Given records →
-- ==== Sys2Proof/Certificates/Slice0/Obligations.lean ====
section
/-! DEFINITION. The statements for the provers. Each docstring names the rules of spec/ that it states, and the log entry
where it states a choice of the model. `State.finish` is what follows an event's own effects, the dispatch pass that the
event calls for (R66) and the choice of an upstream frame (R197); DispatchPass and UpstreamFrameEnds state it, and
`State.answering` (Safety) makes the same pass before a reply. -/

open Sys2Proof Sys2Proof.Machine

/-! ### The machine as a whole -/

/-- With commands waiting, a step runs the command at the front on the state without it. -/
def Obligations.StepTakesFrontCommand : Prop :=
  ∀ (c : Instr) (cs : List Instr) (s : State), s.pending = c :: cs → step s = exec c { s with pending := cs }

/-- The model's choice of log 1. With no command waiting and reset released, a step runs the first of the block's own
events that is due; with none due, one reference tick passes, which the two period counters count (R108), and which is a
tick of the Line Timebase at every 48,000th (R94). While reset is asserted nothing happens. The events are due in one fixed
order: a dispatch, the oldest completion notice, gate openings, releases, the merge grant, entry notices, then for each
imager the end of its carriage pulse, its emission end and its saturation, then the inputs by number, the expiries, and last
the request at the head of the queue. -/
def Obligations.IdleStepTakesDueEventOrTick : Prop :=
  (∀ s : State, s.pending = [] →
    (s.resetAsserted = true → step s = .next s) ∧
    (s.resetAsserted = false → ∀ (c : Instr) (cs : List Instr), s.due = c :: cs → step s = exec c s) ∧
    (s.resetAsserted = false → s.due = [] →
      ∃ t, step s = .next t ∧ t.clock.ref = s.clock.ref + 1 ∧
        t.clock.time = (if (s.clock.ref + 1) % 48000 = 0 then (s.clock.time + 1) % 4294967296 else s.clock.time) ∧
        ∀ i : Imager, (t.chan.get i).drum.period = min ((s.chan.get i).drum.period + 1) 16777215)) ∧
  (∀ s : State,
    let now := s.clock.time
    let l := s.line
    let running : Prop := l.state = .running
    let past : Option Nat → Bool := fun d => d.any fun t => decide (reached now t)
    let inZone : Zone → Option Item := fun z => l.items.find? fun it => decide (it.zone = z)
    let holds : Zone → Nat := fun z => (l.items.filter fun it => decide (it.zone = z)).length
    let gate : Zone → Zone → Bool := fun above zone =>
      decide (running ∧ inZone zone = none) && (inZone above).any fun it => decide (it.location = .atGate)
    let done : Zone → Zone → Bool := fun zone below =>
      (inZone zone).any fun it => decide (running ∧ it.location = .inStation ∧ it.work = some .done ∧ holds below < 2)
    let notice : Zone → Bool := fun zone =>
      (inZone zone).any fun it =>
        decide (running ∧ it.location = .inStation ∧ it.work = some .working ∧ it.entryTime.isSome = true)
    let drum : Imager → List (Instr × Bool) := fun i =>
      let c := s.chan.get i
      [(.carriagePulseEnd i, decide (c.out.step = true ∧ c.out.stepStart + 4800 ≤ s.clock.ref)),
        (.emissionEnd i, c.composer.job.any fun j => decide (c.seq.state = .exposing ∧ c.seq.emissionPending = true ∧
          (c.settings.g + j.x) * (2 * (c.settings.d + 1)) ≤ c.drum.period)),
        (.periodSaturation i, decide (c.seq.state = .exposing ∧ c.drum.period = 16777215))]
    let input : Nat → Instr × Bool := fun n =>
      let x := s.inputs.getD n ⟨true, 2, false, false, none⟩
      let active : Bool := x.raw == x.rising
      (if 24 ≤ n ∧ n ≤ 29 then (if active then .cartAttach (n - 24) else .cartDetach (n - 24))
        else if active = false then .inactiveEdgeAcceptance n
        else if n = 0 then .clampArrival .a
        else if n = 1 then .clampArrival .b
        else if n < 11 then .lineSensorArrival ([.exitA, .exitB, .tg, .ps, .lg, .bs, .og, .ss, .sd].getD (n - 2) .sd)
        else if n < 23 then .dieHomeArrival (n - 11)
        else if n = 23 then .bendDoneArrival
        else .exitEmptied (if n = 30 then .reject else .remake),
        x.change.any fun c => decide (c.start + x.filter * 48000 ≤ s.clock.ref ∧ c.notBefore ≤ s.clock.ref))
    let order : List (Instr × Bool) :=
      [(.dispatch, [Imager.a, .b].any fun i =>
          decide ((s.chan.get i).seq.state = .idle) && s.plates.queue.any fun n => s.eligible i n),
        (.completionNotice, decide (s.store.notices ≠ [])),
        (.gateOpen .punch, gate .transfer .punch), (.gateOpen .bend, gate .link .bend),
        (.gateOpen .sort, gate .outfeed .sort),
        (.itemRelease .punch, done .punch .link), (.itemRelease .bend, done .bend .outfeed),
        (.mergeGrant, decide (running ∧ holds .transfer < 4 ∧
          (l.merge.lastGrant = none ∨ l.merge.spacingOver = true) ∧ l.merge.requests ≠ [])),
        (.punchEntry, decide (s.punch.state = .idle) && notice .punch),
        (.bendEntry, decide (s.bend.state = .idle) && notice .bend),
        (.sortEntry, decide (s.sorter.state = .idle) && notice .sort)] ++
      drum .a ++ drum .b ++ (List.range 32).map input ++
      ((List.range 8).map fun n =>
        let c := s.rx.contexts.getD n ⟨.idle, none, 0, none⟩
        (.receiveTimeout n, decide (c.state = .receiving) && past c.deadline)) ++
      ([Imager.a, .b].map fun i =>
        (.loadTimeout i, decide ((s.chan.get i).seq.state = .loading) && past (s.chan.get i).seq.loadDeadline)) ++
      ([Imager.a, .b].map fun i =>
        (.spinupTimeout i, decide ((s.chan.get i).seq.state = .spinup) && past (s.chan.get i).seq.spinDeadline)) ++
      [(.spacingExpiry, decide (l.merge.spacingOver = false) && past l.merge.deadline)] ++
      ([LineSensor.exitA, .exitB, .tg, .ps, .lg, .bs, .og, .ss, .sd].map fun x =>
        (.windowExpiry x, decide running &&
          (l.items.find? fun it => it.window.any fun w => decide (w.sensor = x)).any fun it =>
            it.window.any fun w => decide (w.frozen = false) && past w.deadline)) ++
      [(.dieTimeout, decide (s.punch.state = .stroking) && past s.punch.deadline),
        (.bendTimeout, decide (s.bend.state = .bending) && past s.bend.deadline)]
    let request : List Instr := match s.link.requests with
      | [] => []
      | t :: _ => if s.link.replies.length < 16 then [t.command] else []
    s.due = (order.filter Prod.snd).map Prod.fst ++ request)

Task directions →
Write out every entry again, keeping each line exactly the same.

Output below →
-- ==== Sys2Proof/Certificates/Slice0/Obligations.lean ====
section
/-! DEFINITION. The statements for the provers. Each docstring names the rules of spec/ that it states, and the log entry
where it states a choice of the model. `State.finish` is what follows an event's own effects, the dispatch pass that the
event calls for (R66) and the choice of an upstream frame (R197); DispatchPass and UpstreamFrameEnds state it, and
`State.answering` (Safety) makes the same pass before a reply. -/

open Sys2Proof Sys2Proof.Machine

/-! ### The machine as a whole -/

/-- With commands waiting, a step runs the command at the front on the state without it. -/
def Obligations.StepTakesFrontCommand : Prop :=
  ∀ (c : Instr) (cs : List Instr) (s : State), s.pending = c :: cs → step s = exec c { s with pending := cs }

/-- The model's choice of log 1. With no command waiting and reset released, a step runs the first of the block's own
events that is due; with none due, one reference tick passes, which the two period counters count (R108), and which is a
tick of the Line Timebase at every 48,000th (R94). While reset is asserted nothing happens. The events are due in one fixed
order: a dispatch, the oldest completion notice, gate openings, releases, the merge grant, entry notices, then for each
imager the end of its carriage pulse, its emission end and its saturation, then the inputs by number, the expiries, and last
the request at the head of the queue. -/
def Obligations.IdleStepTakesDueEventOrTick : Prop :=
  (∀ s : State, s.pending = [] →
    (s.resetAsserted = true → step s = .next s) ∧
    (s.resetAsserted = false → ∀ (c : Instr) (cs : List Instr), s.due = c :: cs → step s = exec c s) ∧
    (s.resetAsserted = false → s.due = [] →
      ∃ t, step s = .next t ∧ t.clock.ref = s.clock.ref + 1 ∧
        t.clock.time = (if (s.clock.ref + 1) % 48000 = 0 then (s.clock.time + 1) % 4294967296 else s.clock.time) ∧
        ∀ i : Imager, (t.chan.get i).drum.period = min ((s.chan.get i).drum.period + 1) 16777215)) ∧
  (∀ s : State,
    let now := s.clock.time
    let l := s.line
    let running : Prop := l.state = .running
    let past : Option Nat → Bool := fun d => d.any fun t => decide (reached now t)
    let inZone : Zone → Option Item := fun z => l.items.find? fun it => decide (it.zone = z)
    let holds : Zone → Nat := fun z => (l.items.filter fun it => decide (it.zone = z)).length
    let gate : Zone → Zone → Bool := fun above zone =>
      decide (running ∧ inZone zone = none) && (inZone above).any fun it => decide (it.location = .atGate)
    let done : Zone → Zone → Bool := fun zone below =>
      (inZone zone).any fun it => decide (running ∧ it.location = .inStation ∧ it.work = some .done ∧ holds below < 2)
    let notice : Zone → Bool := fun zone =>
      (inZone zone).any fun it =>
        decide (running ∧ it.location = .inStation ∧ it.work = some .working ∧ it.entryTime.isSome = true)
    let drum : Imager → List (Instr × Bool) := fun i =>
      let c := s.chan.get i
      [(.carriagePulseEnd i, decide (c.out.step = true ∧ c.out.stepStart + 4800 ≤ s.clock.ref)),
        (.emissionEnd i, c.composer.job.any fun j => decide (c.seq.state = .exposing ∧ c.seq.emissionPending = true ∧
          (c.settings.g + j.x) * (2 * (c.settings.d + 1)) ≤ c.drum.period)),
        (.periodSaturation i, decide (c.seq.state = .exposing ∧ c.drum.period = 16777215))]
    let input : Nat → Instr × Bool := fun n =>
      let x := s.inputs.getD n ⟨true, 2, false, false, none⟩
      let active : Bool := x.raw == x.rising
      (if 24 ≤ n ∧ n ≤ 29 then (if active then .cartAttach (n - 24) else .cartDetach (n - 24))
        else if active = false then .inactiveEdgeAcceptance n
        else if n = 0 then .clampArrival .a
        else if n = 1 then .clampArrival .b
        else if n < 11 then .lineSensorArrival ([.exitA, .exitB, .tg, .ps, .lg, .bs, .og, .ss, .sd].getD (n - 2) .sd)
        else if n < 23 then .dieHomeArrival (n - 11)
        else if n = 23 then .bendDoneArrival
        else .exitEmptied (if n = 30 then .reject else .remake),
        x.change.any fun c => decide (c.start + x.filter * 48000 ≤ s.clock.ref ∧ c.notBefore ≤ s.clock.ref))
    let order : List (Instr × Bool) :=
      [(.dispatch, [Imager.a, .b].any fun i =>
          decide ((s.chan.get i).seq.state = .idle) && s.plates.queue.any fun n => s.eligible i n),
        (.completionNotice, decide (s.store.notices ≠ [])),
        (.gateOpen .punch, gate .transfer .punch), (.gateOpen .bend, gate .link .bend),
        (.gateOpen .sort, gate .outfeed .sort),
        (.itemRelease .punch, done .punch .link), (.itemRelease .bend, done .bend .outfeed),
        (.mergeGrant, decide (running ∧ holds .transfer < 4 ∧
          (l.merge.lastGrant = none ∨ l.merge.spacingOver = true) ∧ l.merge.requests ≠ [])),
        (.punchEntry, decide (s.punch.state = .idle) && notice .punch),
        (.bendEntry, decide (s.bend.state = .idle) && notice .bend),
        (.sortEntry, decide (s.sorter.state = .idle) && notice .sort)] ++
      drum .a ++ drum .b ++ (List.range 32).map input ++
      ((List.range 8).map fun n =>
        let c := s.rx.contexts.getD n ⟨.idle, none, 0, none⟩
        (.receiveTimeout n, decide (c.state = .receiving) && past c.deadline)) ++
      ([Imager.a, .b].map fun i =>
        (.loadTimeout i, decide ((s.chan.get i).seq.state = .loading) && past (s.chan.get i).seq.loadDeadline)) ++
      ([Imager.a, .b].map fun i =>
        (.spinupTimeout i, decide ((s.chan.get i).seq.state = .spinup) && past (s.chan.get i).seq.spinDeadline)) ++
      [(.spacingExpiry, decide (l.merge.spacingOver = false) && past l.merge.deadline)] ++
      ([LineSensor.exitA, .exitB, .tg, .ps, .lg, .bs, .og, .ss, .sd].map fun x =>
        (.windowExpiry x, decide running &&
          (l.items.find? fun it => it.window.any fun w => decide (w.sensor = x)).any fun it =>
            it.window.any fun w => decide (w.frozen = false) && past w.deadline)) ++
      [(.dieTimeout, decide (s.punch.state = .stroking) && past s.punch.deadline),
        (.bendTimeout, decide (s.bend.state = .bending) && past s.bend.deadline)]
    let request : List Instr := match s.link.requests with
      | [] => []
      | t :: _ => if s.link.replies.length < 16 then [t.command] else []
    s.due = (order.filter Prod.snd).map Prod.fst ++ request)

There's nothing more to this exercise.